▸ **What you have to do**
Using the records below, transcribe word for word the stretch from the line that contains "(hkept : keptRank" through the line that contains "have hlost : rd", both end lines included, and nothing else.

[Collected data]
· · · ·

theorem rd_restoreWings_chan {c : Nat} (hc : c < 384) (s : State) : rd (restoreWings s) .HBM_CH_STATE_STATE c = recordedChan s c := by
  rw [restoreWings_eq, (within_reloadTables _).regs _ _ (by simp)]
  refine each_reach (p := fun u => rd u .HBM_CH_STATE_STATE c = recordedChan s c)
    (f := fun u d => wr u .HBM_CH_STATE_STATE d (recordedChan s d)) (fun u => rd_wr_same _ _ _ _) (fun u d hu => ?_) (List.mem_range.mpr hc) _
  by_cases h : c = d
  · rw [h, rd_wr_same]
  · rw [rd_wr_ne _ _ _ _ _ _ fun e => h e.2, hu]

theorem within_ceilingsAtFreeze (s : State) : Within [.pwr] ceilFlds s (ceilingsAtFreeze s) := by
  unfold ceilingsAtFreeze
  extract_lets u
  have hu : Within [.pwr] ceilFlds s u := (within_pwr s _).mono (by simp) (by simp)
  exact (hu.trans (within_each _ (fun t w => (within_pwr t _).mono (by simp) (by simp)) _ u)).trans (within_setCeilings _)

/-! The exit (R437, R440) -/

/-- The module is in COAST again. -/
def coasting (s : State) (t : Nat) : State :=
  wr (wr (wr (tick s (max t (s.boot.lpSince + lpWake s.boot.lpFrom))) .LP_STATUS_STATE 0 1) .LP_STATUS_TARGET 0 1) .BOOT_STATUS_PHASE 0 8

/-- The records of the exit. -/
def exitNoted (s : State) (t : Nat) : State :=
  lowPowerNoted (coasting s t) s.boot.lpFrom 1 s.boot.lpReason (((coasting s t).now - s.boot.lpSince) / 1000) 6 s.boot.lpFrom 2

/-- The wings and gears after it. -/
def lowExited (s : State) (t : Nat) : State :=
  settleGears (if s.boot.lpFrom = 2 then exitNoted s t else ceilingsAtFreeze (restoreWings (exitNoted s t)))

theorem within_exitNoted (s : State) (t : Nat) :
    Within [.now, .rep, .dbg] ([.LP_STATUS_STATE, .LP_STATUS_TARGET, .BOOT_STATUS_PHASE] ++ reportFlds) s (exitNoted s t) := by
  have h := (((within_tick s (max t (s.boot.lpSince + lpWake s.boot.lpFrom))).append (within_wr _ .LP_STATUS_STATE 0 1)).append
    (within_wr _ .LP_STATUS_TARGET 0 1)).append (within_wr _ .BOOT_STATUS_PHASE 0 8)
  unfold exitNoted coasting
  exact (h.append (within_lowPowerNoted _ _ _ _ _ _ _ _)).mono (by simp) (by simp)

theorem rd_exitNoted {f : Fld} (hf : f ∉ reportFlds) (s : State) (t : Nat) : rd (exitNoted s t) f = rd (coasting s t) f :=
  (within_lowPowerNoted _ _ _ _ _ _ _ _).regs _ _ hf

/-- What an exit leaves (R440). -/
structure LowExited (s v : State) : Prop where
  state : rd v .LP_STATUS_STATE = 1
  target : rd v .LP_STATUS_TARGET = 1
  phase : rd v .BOOT_STATUS_PHASE = 8
  time : s.boot.lpSince + lpWake s.boot.lpFrom ≤ v.now
  doze : s.boot.lpFrom = 2 → v.tt = s.tt
  chans : s.boot.lpFrom ≠ 2 → ∀ c, c < 384 → rd v .HBM_CH_STATE_STATE c = recordedChan s c
  within : Within [.dbg, .now, .pwr, .rep, .tt] (reportFlds ++ [.LP_STATUS_STATE, .LP_STATUS_TARGET, .BOOT_STATUS_PHASE] ++ gearFlds ++
    if s.boot.lpFrom = 2 then [] else ceilFlds ++ wingFlds) s v

theorem lowExited_exits (s : State) (t : Nat) : LowExited s (lowExited s t) := by
  have hnoted := within_exitNoted s t
  have hnow : (exitNoted s t).now = (coasting s t).now := (within_lowPowerNoted _ _ _ _ _ _ _ _).parts .now (by simp)
  have htime : s.boot.lpSince + lpWake s.boot.lpFrom ≤ (exitNoted s t).now := by
    rw [hnow]
    exact le_trans (le_max_right _ _) (le_max_right _ _)
  have hretired : (exitNoted s t).rep.retirement = s.rep.retirement := retirement_lowPowerNoted _ _ _ _ _ _ _ _
  have hstate : rd (exitNoted s t) .LP_STATUS_STATE = 1 := (rd_exitNoted (by decide) s t).trans (by simp [coasting, rd_wr])
  have htarget : rd (exitNoted s t) .LP_STATUS_TARGET = 1 := (rd_exitNoted (by decide) s t).trans (by simp [coasting, rd_wr])
  have hphase : rd (exitNoted s t) .BOOT_STATUS_PHASE = 8 := (rd_exitNoted (by decide) s t).trans (by simp [coasting])
  unfold lowExited
  generalize exitNoted s t = u at *
  have hwings := (within_restoreWings u).append (within_ceilingsAtFreeze (restoreWings u))
  have hchans : ∀ c, c < 384 → rd (ceilingsAtFreeze (restoreWings u)) .HBM_CH_STATE_STATE c = recordedChan s c := fun c hc => by
    rw [(within_ceilingsAtFreeze _).regs _ _ (by decide), rd_restoreWings_chan hc, recordedChan_congr hretired]
  by_cases hfrom : s.boot.lpFrom = 2
  · rw [if_pos hfrom]
    have hgears := within_settleGears u
    refine ⟨?_, ?_, ?_, htime.trans_eq (hgears.parts .now (by simp)).symm, fun _ => ?_, fun h => absurd hfrom h, ?_⟩
    · rw [hgears.regs _ _ (by decide), hstate]
    · rw [hgears.regs _ _ (by decide), htarget]
    · rw [hgears.regs _ _ (by decide), hphase]
    · exact Eq.trans (hgears.parts .tt (by simp)) (hnoted.parts .tt (by simp))
    · rw [if_pos hfrom]
      exact (hnoted.append hgears).mono (by simp) (by decide)
  · rw [if_neg hfrom]
    have hgears := hwings.append (within_settleGears (ceilingsAtFreeze (restoreWings u)))
    refine ⟨?_, ?_, ?_, htime.trans_eq (hgears.parts .now (by simp)).symm, fun h => absurd h hfrom, fun _ c hc => ?_, ?_⟩
    · rw [hgears.regs _ _ (by decide), hstate]
    · rw [hgears.regs _ _ (by decide), htarget]
    · rw [hgears.regs _ _ (by decide), hphase]
    · rw [(within_settleGears _).regs _ _ (by decide), hchans c hc]
    · rw [if_neg hfrom]
      exact (hnoted.append hgears).mono (by simp) (by decide)

/-! What waited for it (R440, R442) -/

/-- The command that waited for the exit. -/
def heldCmdRun (s : State) : State :=
  match s.boot.heldCmd with
  | some (op, c, cls) => runCtxCmd (wr (updBoot s fun b => { b with heldCmd := none }) .CTX_CMD_STATUS_BUSY 0 0) op c cls
  | none => s

/-- The reset that waited for the exit. -/
def heldResetRun (s : State) : State :=
  match s.boot.heldReset with
  | some k => warmReset (updBoot s fun b => { b with heldReset := none }) k
  | none => s

theorem exec_lpExitComplete (hstate : rd s .LP_STATUS_STATE = 6) :
    exec (.lpExitComplete t) s = settle s (heldResetRun (heldCmdRun (lowExited s t))) := by
  show execLpExitComplete t s = _
  unfold execLpExitComplete
  rw [if_neg (not_not.mpr hstate)]
  rfl

end Sys2Proof.Machine
end

section
/-! A warm reset that begins (R434), and the end of a low-power exit; O58. -/

namespace Sys2Proof.Machine

variable {s : State} {t : Nat}

/-! A warm reset that begins (R434) -/

/-- Intake stops and the reset is shown. -/
def resetShown (s : State) : State :=
  wr (wr (wr (updServe s fun v => { v with intakeStopped := true }) .RESET_STATUS_BUSY 0 1) .RESET_STATUS_LAST_KIND 0 2) .BOOT_STATUS_PHASE 0 3

/-- What a warm reset takes. -/
def warmLost (s : State) : State := loseOnChip (loseEngines (wingRegs (dropParks (dropPlan s)) (keptRank .warm)))

/-- The traces and the power manager's measurements that it takes. -/
def warmTraces (s : State) : State :=
  updPwr (updDbg s fun d => { d with
    trails := storeKeep (fun k => k == vestTrail) d.trails, trailNext := storeKeep (fun k => k == vestTrail) d.trailNext
    prof := [], profCount := [], armed := [], haltAt := [], tests := [], dmi := [], dumps := d.dumps.filter (fun e => e.1 == 160) })
    fun p => { p with duty := [], high := [], low := [], charge := [], downReq := [] }

/-- The reset is in progress. -/
def warmStarted (s : State) (trigger : Nat) : State :=
  updBoot (settleDebug (warmTraces (warmLost (resetShown s)))) fun b =>
    { b with warm := some (trigger, (settleDebug (warmTraces (warmLost (resetShown s)))).now), hubResets := [] }

theorem warmReset_of_awake (hnone : s.boot.warm = none) (hawake : rd s .LP_STATUS_STATE < 2) (trigger : Nat) :
    warmReset s trigger = warmStarted s trigger := by
  unfold warmReset
  rw [hnone, if_neg (by simp), if_neg (by omega)]
  rfl

theorem kept_warmLost (s : State) : KeptBut [.core, .lard, .mem, .pann, .tt] s (warmLost s) := fun p hp => by
  cases p with
  | core | lard | mem | pann | tt => exact absurd (by simp) hp
  | _ => rfl

theorem kept_resetShown (s : State) : KeptBut [.serve] s (resetShown s) := fun p hp => by
  cases p with
  | serve => exact absurd (by simp) hp
  | _ => rfl

theorem kept_warmTraces (s : State) : KeptBut [.dbg, .pwr] s (warmTraces s) := fun p hp => by
  cases p with
  | dbg | pwr => exact absurd (by simp) hp
  | _ => rfl

theorem kept_warmStarted (s : State) (trigger : Nat) :
    KeptBut [.boot, .core, .dbg, .lard, .mem, .pann, .pwr, .serve, .tt] s (warmStarted s trigger) := by
  have hlost := ((kept_resetShown s).trans (kept_warmLost _)).trans (kept_warmTraces _)
  exact ((hlost.trans (within_settleDebug _).kept).trans (within_boot _ _).kept).mono (by simp)

theorem rd_warmStarted {f : Fld} (hdebug : f ∉ [.DBG_STATUS_FROZEN, .DBG_STATUS_HALTED]) (hplan : f ∉ [.CTX_WINDOW_OPEN, .CTX_WINDOW_CTX])
    (hkept : keptRank .warm ≤ keptRank (fieldRow f).kept) (s : State) (trigger : Nat) :
    rd (warmStarted s trigger) f = rd (resetShown s) f := by
  have hdrop : Within [.tt, .lard] [.CTX_WINDOW_OPEN, .CTX_WINDOW_CTX] (resetShown s) (dropParks (dropPlan (resetShown s))) := by
    unfold dropParks dropPlan
    exact (((within_wr _ _ _ _).append (within_wr _ _ _ _)).append (within_tt _ _)).append (within_lard _ _)
  have hlost : rd (warmLost (resetShown s)) f = rd (resetShown s) f :=
    (rd_wingRegs_of_kept hkept (dropParks (dropPlan (resetShown s))) 0).trans (hdrop.regs _ _ hplan)
  exact ((within_settleDebug _).regs f 0 hdebug).trans hlost

theorem lost_onChip {a : Nat} (ha : onChip a = true) (s : State) : readByte (loseOnChip s) a = 0 := by
  have hbyte : storeGet (0 : Byte) (loseOnChip s).mem.bytes a = 0 := by
    show storeGet (0 : Byte) (storeKeep (fun a => !onChip a) s.mem.bytes) a = 0
    rw [storeGet_keep, ha]
    rfl
  unfold readByte
  rw [hbyte]
  split <;> rfl

theorem kept_offChip {a : Nat} (ha : onChip a = false) (s : State) : readByte (loseOnChip s) a = readByte s a := by
  have hbyte : storeGet (0 : Byte) (loseOnChip s).mem.bytes a = storeGet 0 s.mem.bytes a := by
    show storeGet (0 : Byte) (storeKeep (fun a => !onChip a) s.mem.bytes) a = _
    rw [storeGet_keep, ha]
    rfl
  unfold readByte
  rw [hbyte, ha]
  simp

theorem mem_warmStarted (s : State) (trigger : Nat) : (warmStarted s trigger).mem = (warmLost (resetShown s)).mem := by
  have hdebug := (within_settleDebug (warmTraces (warmLost (resetShown s)))).parts .mem (by simp)
  exact show _ = _ from hdebug

theorem core_warmStarted (s : State) (trigger : Nat) : (warmStarted s trigger).core = (warmLost (resetShown s)).core := by
  have hdebug := (within_settleDebug (warmTraces (warmLost (resetShown s)))).parts .core (by simp)
  exact show _ = _ from hdebug

theorem tt_warmStarted (s : State) (trigger : Nat) : (warmStarted s trigger).tt = (warmLost (resetShown s)).tt := by
  have hdebug := (within_settleDebug (warmTraces (warmLost (resetShown s)))).parts .tt (by simp)
  exact show _ = _ from hdebug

· · · ·

▸ **Exercise response**
    (hkept : keptRank .warm ≤ keptRank (fieldRow f).kept) (s : State) (trigger : Nat) :
    rd (warmStarted s trigger) f = rd (resetShown s) f := by
  have hdrop : Within [.tt, .lard] [.CTX_WINDOW_OPEN, .CTX_WINDOW_CTX] (resetShown s) (dropParks (dropPlan (resetShown s))) := by
    unfold dropParks dropPlan
    exact (((within_wr _ _ _ _).append (within_wr _ _ _ _)).append (within_tt _ _)).append (within_lard _ _)
  have hlost : rd (warmLost (resetShown s)) f = rd (resetShown s) f :=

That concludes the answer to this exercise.